Menstrual variation in physical activity
Physical inactivity is among the major risk factors for premature death and disproportionately affects women globally, motivating the current study. Here, the researchers monitored physical activity in a cohort of 26 healthy young, naturally menstruating women who were not using hormonal contraceptives using a single shank-worn inertial measurement unit, or IMU.
This was used to compute active energy expenditure using a validated machine-learning model, which was compared with external reference hormone data collected from multiple menstrual cycles from earlier studies of healthy, eumenorrheic women. The aim of the study was to examine how far changes in physical activity corresponded to variations in estradiol and progesterone.
Activity correlated with estradiol changes
The findings revealed a significant correlation between daily activity and estradiol fluctuations when activity was shifted by 2 days relative to estradiol, suggesting that estradiol changes may have preceded changes in movement. However, the progesterone-activity relationship was weak and negative, with the best alignment occurring without a time delay.
In general, at the cohort level, active energy expenditure tended to rise after estradiol rose and decline after estradiol fell.
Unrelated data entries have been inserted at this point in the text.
/-! ### Framers (V-F1, V-F2) -/

theorem test_addrByte :
    addrByte 0x50 dirWrite = 0xA0 ∧ addrByte 0x50 dirRead = 0xA1 ∧ addrByte 0x77 dirWrite = 0xEE ∧
      addrByte 0x7F dirRead = 0xFF ∧ addrByte 0 dirWrite = 0 := by decide
theorem test_register_bytes :
    regHigh 0x0123 = 0x01 ∧ regLow 0x0123 = 0x23 ∧ regHigh 0xFF00 = 0xFF ∧ regLow 0xFF00 = 0 := by decide
-- E2's micro-program
theorem test_expand_write8 :
    expand ⟨.write8, 0x50, 0x10, 2, 0x2000⟩ =
      [0x0000000A, 0x00000001, 0x00000002, 0x0000A004, 0x00000006, 0x00001004, 0x00000006, 0x00000005, 0x00000006,
        0x00000105, 0x00000006, 0x00000003, 0x0000000B] := by decide
-- E8 and E9
theorem test_microOps_read16 :
    microOps ⟨.read16, 0x51, 0x0123, 2, 0x3000⟩ =
      [.lock, .idle, .start, .txi 0xA2, .ackchk, .txi 0x01, .ackchk, .txi 0x23, .ackchk, .idle, .start, .txi 0xA3, .ackchk,
        .rxm 0, .sendack, .rxm 1, .sendnack, .stop, .unlock] := by decide

/-! ### A small machine -/

/-- An initialised instance with T_HALF = 5 and the environment's next answers. -/
def bus (lock : LockState) (port : Port) (env : List Bool) : Bus :=
  { tHalf := 5, pins := { scl := 0, sda := 1 }, initd := true, lock := lock, port := port, shift := 0, bitcnt := 0
    pollcnt := 0, idx := 0, result := none, hist := [], fault := none, env := env, draws := 0 }

/-- The instance before INIT. -/
def raw : Bus := { bus .absent idlePort [] with initd := false }

/-- A faulted instance. -/
def broken : Bus := { bus .free idlePort [] with fault := some .reInit }

/-- Both lines outputs, SCL low, SDA's latch as given. -/
def low (sda : Bool) : Port := { sdaMode := .out, sdaLat := sda, sclMode := .out, sclLat := false }

/-- WRITE8 0x50, 0x10 of two bytes at 0x2000, as in E2. -/
def wr : Cmd := ⟨.write8, 0x50, 0x10, 2, 0x2000⟩

/-- READ8 0x50, 0x10 of two bytes to 0x3000. -/
def rd : Cmd := ⟨.read8, 0x50, 0x10, 2, 0x3000⟩

/-- PROBE 0x50. -/
def pr : Cmd := ⟨.probe, 0x50, 0, 0, 0⟩

/-- The command c in flight of thread 1, at micro-op upc. -/
def txn (c : Cmd) (upc : Nat) : Txn :=
  { thread := 1, bus := 0, cmd := c, uprog := expand c, upc := upc, ack := false, fail := false, raced := []
    harness := false }

/-- Thread 1's turn, with the command x in flight on instance 0. The bytes from 0x1000 to 0x3FFF exist. -/
def machine (x : Txn) (b : Bus) : State :=
  { State.reset with
    buses := [b]
    mem := [(0x2000, 0xAA), (0x2001, 0xBB)]
    layout := [{ base := 0x1000, size := 0x3000, readable := true, writable := true }]
    txns := [x]
    cur := 1
    sched := [1] }

/-- Thread 1's turn, with no command in flight and the descriptor d handed over. -/
def caller (d : Descriptor) (b : Bus) : State := { machine (txn pr 0) b with txns := [], desc := d }

/-- Thread 1's turn, with a request. -/
def asking (a : HostAction) (b : Bus) : State :=
  { machine (txn pr 0) b with txns := [], requests := [{ thread := 1, action := a }] }

/-- The next state, if there is one. -/
def nextOf : Host.Outcome State Fault Refusal → Option State
  | .next s => some s
  | .fault _ => none
  | .refused _ => none

/-- Instance 0 of a next state. -/
def busOf (o : Host.Outcome State Fault Refusal) : Option Bus := (nextOf o).bind fun s => s.buses[0]?

/-- The events instance 0 has gained in a next state, when it had none. -/
def eventsOf (o : Host.Outcome State Fault Refusal) : Option (List Event) :=
  (busOf o).map fun b => b.hist.map Entry.event

/-- The command of thread 1 in a next state. -/
def txnAfter (o : Host.Outcome State Fault Refusal) : Option Txn := (nextOf o).bind fun s => s.txnOf 1

/-- What a next state has handed back. -/
def returnsOf (o : Host.Outcome State Fault Refusal) : Option (List Return) := (nextOf o).map State.returns

/-! ### Micro-ops on small states -/

-- V-P1
theorem test_idle :
    eventsOf (exec .idle (machine (txn rd 7) (bus (.held 1) (low false) []))) = some [.csOn, .sdaH, .sclH, .csOff] ∧
      (busOf (exec .idle (machine (txn rd 7) (bus (.held 1) (low false) [])))).map Bus.port = some idlePort := by decide
-- V-P2
theorem test_start :
    eventsOf (exec .start (machine (txn wr 2) (bus (.held 1) idlePort []))) =
        some [.csOn, .dly 5, .sdaL, .dly 5, .sclL, .dly 10, .csOff] ∧
      conditions idlePort [.csOn, .dly 5, .sdaL, .dly 5, .sclL, .dly 10, .csOff] = [.start] := by decide
-- V-P16
theorem test_stop :
    eventsOf (exec .stop (machine (txn wr 11) (bus (.held 1) (low true) []))) =
        some [.csOn, .sdaL, .dly 5, .sclH, .dly 5, .sdaH, .dly 5, .csOff] ∧
      conditions (low true) [.csOn, .sdaL, .dly 5, .sclH, .dly 5, .sdaH, .dly 5, .csOff] = [.stop] := by decide
-- V-P3: the bits 1,0,1,0,0,1,0,1
theorem test_txi :
    (eventsOf (exec (.txi 0xA5) (machine (txn wr 3) (bus (.held 1) (low false) [])))).map (sentBits (low false)) =
      some [true, false, true, false, false, true, false, true] := by decide
-- V-P4
theorem test_txm :
    ((eventsOf (exec (.txm 1) (machine (txn wr 9) (bus (.held 1) (low false) [])))).map (List.take 7)) =
        some [.mrd 0x2001 0xBB, .sdaH, .dly 5, .sclH, .dly 5, .sclL, .dly 5] ∧
      (eventsOf (exec (.txm 1) (machine (txn wr 9) (bus (.held 1) (low false) [])))).map (sentBits (low false)) =
        some [true, false, true, true, true, false, true, true] := by decide
-- V-P5: the byte is not in the host's memory
theorem test_txm_bad_address :
    eventsOf (exec (.txm 0) (machine (txn { wr with buf := 0x4000 } 7) (bus (.held 1) (low false) []))) =
      some [.fault .bufRange] := by decide
-- V-P8
theorem test_ackchk_last_sample :
    eventsOf (exec .ackchk (machine (txn wr 4) (bus (.held 1) (low false) (List.replicate 9 true ++ [false])))) =
        some ([.sdaIn, .sclH] ++ List.replicate 9 (.rdSda true) ++ [.rdSda false, .sclL, .sdaOut]) ∧
      ((txnAfter (exec .ackchk (machine (txn wr 4) (bus (.held 1) (low false) (List.replicate 9 true ++ [false]))))).map
        fun x => (x.ack, x.fail, x.upc)) = some (true, false, 5) := by decide
-- V-P9: the eleventh answer is not requested
theorem test_ackchk_never :
    (busOf (exec .ackchk (machine (txn wr 4) (bus (.held 1) (low false) (List.replicate 10 true ++ [false]))))).map
        Bus.env = some [false] ∧
      ((txnAfter (exec .ackchk (machine (txn wr 4) (bus (.held 1) (low false) (List.replicate 10 true ++ [false]))))).map
        fun x => (x.ack, x.fail, x.upc)) = some (false, true, 5) := by decide
-- V-P11
theorem test_rxm :
    (eventsOf (exec (.rxm 0) (machine (txn rd 11)
        (bus (.held 1) (low true) [true, false, true, true, false, false, true, false])))).map (List.drop 41) =
      some [.mwr 0x3000 0xB2, .sdaOut] := by decide
-- V-P13: the last sample is bit 0
theorem test_rxm_last_bit :
    (eventsOf (exec (.rxm 1) (machine (txn rd 13)
        (bus (.held 1) (low true) [false, false, false, false, false, false, false, true])))).map (List.drop 36) =
      some [.sclH, .rdSda true, .dly 5, .sclL, .dly 5, .mwr 0x3001 0x01, .sdaOut] := by decide
-- V-P14
theorem test_sendack :
    eventsOf (exec .sendack (machine (txn rd 12) (bus (.held 1) (low true) []))) =
      some [.sdaL, .dly 5, .sclH, .dly 10, .sdaL, .dly 10, .sclL, .sdaOut] := by decide
-- V-P15: SDA is driven low again at the end
theorem test_sendnack :
    eventsOf (exec .sendnack (machine (txn rd 14) (bus (.held 1) (low false) []))) =
        some [.sdaIn, .sclH, .dly 5, .sclL, .sdaOut] ∧
      (busOf (exec .sendnack (machine (txn rd 14) (bus (.held 1) (low false) [])))).map Bus.port = some (low false) := by
  decide
-- V-P17
theorem test_lock :
    (busOf (exec .lock (machine (txn wr 0) (bus .free idlePort [])))).map Bus.lock = some (.held 1) ∧
      exec .lock (machine (txn wr 0) (bus (.held 2) idlePort [])) = .next (machine (txn wr 0) (bus (.held 2) idlePort [])) :=
  ⟨by decide, rfl⟩
theorem test_lock_gone :
    eventsOf (exec .lock (machine (txn wr 0) raw)) = some [.fault .notInit] := by decide
theorem test_unlock :
    (busOf (exec .unlock (machine (txn wr 12) (bus (.held 1) idlePort [])))).map Bus.lock = some .free ∧
      eventsOf (exec .unlock (machine (txn wr 12) (bus (.held 1) idlePort []))) = some [.unlock] := by decide

/-! ### Commands on small states -/

-- V-L2
theorem test_init :
    eventsOf (exec .init (caller ⟨0x00000001, some 0, 0, 0⟩ { raw with env := [true] })) =
        some [.pcfg, .busy true, .warnBusy, .sdaH, .sclH, .sdaOut, .sclOut] ∧
      (busOf (exec .init (caller ⟨0x00000001, some 0, 0, 0⟩ { raw with env := [true] }))).map
        (fun b => (b.initd, b.lock, b.port)) = some (true, .free, idlePort) := by decide
-- V-L4
theorem test_init_twice :
    (busOf (exec .init (caller ⟨0x00000001, some 0, 0, 0⟩ (bus .free idlePort [])))).map
        (fun b => (b.fault, b.initd, b.lock, b.port)) = some (some .reInit, true, .free, idlePort) := by decide
-- V-L3
theorem test_deinit :
    eventsOf (exec .deinit (caller ⟨0x00000002, some 0, 0, 0⟩ (bus .free idlePort []))) = some [.prel] ∧
      (busOf (exec .deinit (caller ⟨0x00000002, some 0, 0, 0⟩ (bus .free idlePort [])))).map
        (fun b => (b.initd, b.lock)) = some (false, .absent) := by decide
-- V-L6
theorem test_deinit_busy :
    eventsOf (exec .deinit (caller ⟨0x00000002, some 0, 0, 0⟩ (bus (.held 2) idlePort []))) =
      some [.fault .deinitBusy] := by decide
-- V-C5: PROBE ignores BUF and COUNT
theorem test_probe :
    (txnAfter (exec (.probe 0x50) (caller ⟨0x00000503, some 0, 0, 0⟩ (bus .free idlePort [])))).map
      (fun x => (x.uprog, x.upc)) =
      some ([0x0000000A, 0x00000001, 0x00000002, 0x0000A004, 0x00000006, 0x00000003, 0x0000000B], 0) := by decide
-- V-C4
theorem test_probe_no_bus :
    returnsOf (exec (.probe 0x50) (caller ⟨0x00000503, none, 0, 0⟩ (bus .free idlePort []))) =
      some [⟨1, none, .code .eNullBus⟩] := by decide
-- V-C7, V-C8: the count check comes before the INITD check
theorem test_read8 :
    eventsOf (exec (.read8 0x50 0x10) (caller ⟨0x00100504, some 0, 0x3000, 1⟩ raw)) = some [.fault .notInit] ∧
      returnsOf (exec (.read8 0x50 0x10) (caller ⟨0x00100504, some 0, 0x3000, 0⟩ raw)) =
        some [⟨1, some 0, .code .eZeroCount⟩] := by decide
theorem test_read16 :
    (txnAfter (exec (.read16 0x51 0x0123) (caller ⟨0x01230515, some 0, 0x3000, 2⟩ (bus .free idlePort [])))).map Txn.cmd =
      some ⟨.read16, 0x51, 0x0123, 2, 0x3000⟩ := by decide
-- V-C3
theorem test_readna :
    eventsOf (exec (.readna 0x51) (caller ⟨0x00000516, some 0, 0, 0⟩ (bus .free idlePort []))) = some [] ∧
      txnAfter (exec (.readna 0x51) (caller ⟨0x00000516, some 0, 0, 0⟩ (bus .free idlePort []))) = none := by decide
theorem test_write8 :
    (txnAfter (exec (.write8 0x50 0x10) (caller ⟨0x00100507, some 0, 0x2000, 2⟩ (bus .free idlePort [])))).map Txn.cmd =
      some wr := by decide
-- V-C2
theorem test_write16 :
    returnsOf (exec (.write16 0x51 0x0123) (caller ⟨0x01230518, some 0, 0, 2⟩ (bus .free idlePort []))) =
      some [⟨1, some 0, .code .eNullBuf⟩] := by decide

/-! ### The step -/

-- the trace equivalence of R10: adjacent delays merge
theorem test_trace_equivalence : traceEquiv [.dly 5, .dly 5, .sdaL] [.dly 10, .sdaL] := by unfold traceEquiv; decide
-- R60: a reserved word is refused, and the thread does not return
theorem test_step_refuses :
    (nextOf (step (asking (.issue ⟨0x00000009, some 0, 0, 0⟩) raw))).map (fun s => (s.refusal, s.blocked, s.returns)) =
      some (some .reservedOp, [1], []) := by decide
-- R91: a completed command with FAIL = 1 returns false
theorem test_step_returns :
    returnsOf (step (machine { txn wr 13 with fail := true } (bus .free idlePort []))) =
      some [⟨1, some 0, .code .eNack⟩] := by decide
-- the placed word runs as the first instruction after reset
theorem test_withFetchWord :
    decodeTableWord 32 0x0000000A = some .lock ∧ decodeTableWord 32 0x00000773 = some (.probe 0x77) ∧
      decodeTableWord 32 0x00000000 = none ∧
      returnsOf (step (State.reset.withFetchWord 32 0x00000516)) = some [⟨1, some 0, .code .eZeroCount⟩] := by decide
This pattern was strongest across a 10-day window around ovulation that captured major estradiol fluctuations, including the pre-ovulatory peak.
The greatest association was observed with estradiol compared to progesterone. Unlike some earlier studies, activity increased during the early follicular phase; specifically, active energy expenditure was higher than in the late follicular phase, mainly because participants took more steps rather than expending more energy per step. Since the study did not examine factors like menstrual symptoms, pain medication, food intake, or other behavioral factors, the reason for the increase remains unclear.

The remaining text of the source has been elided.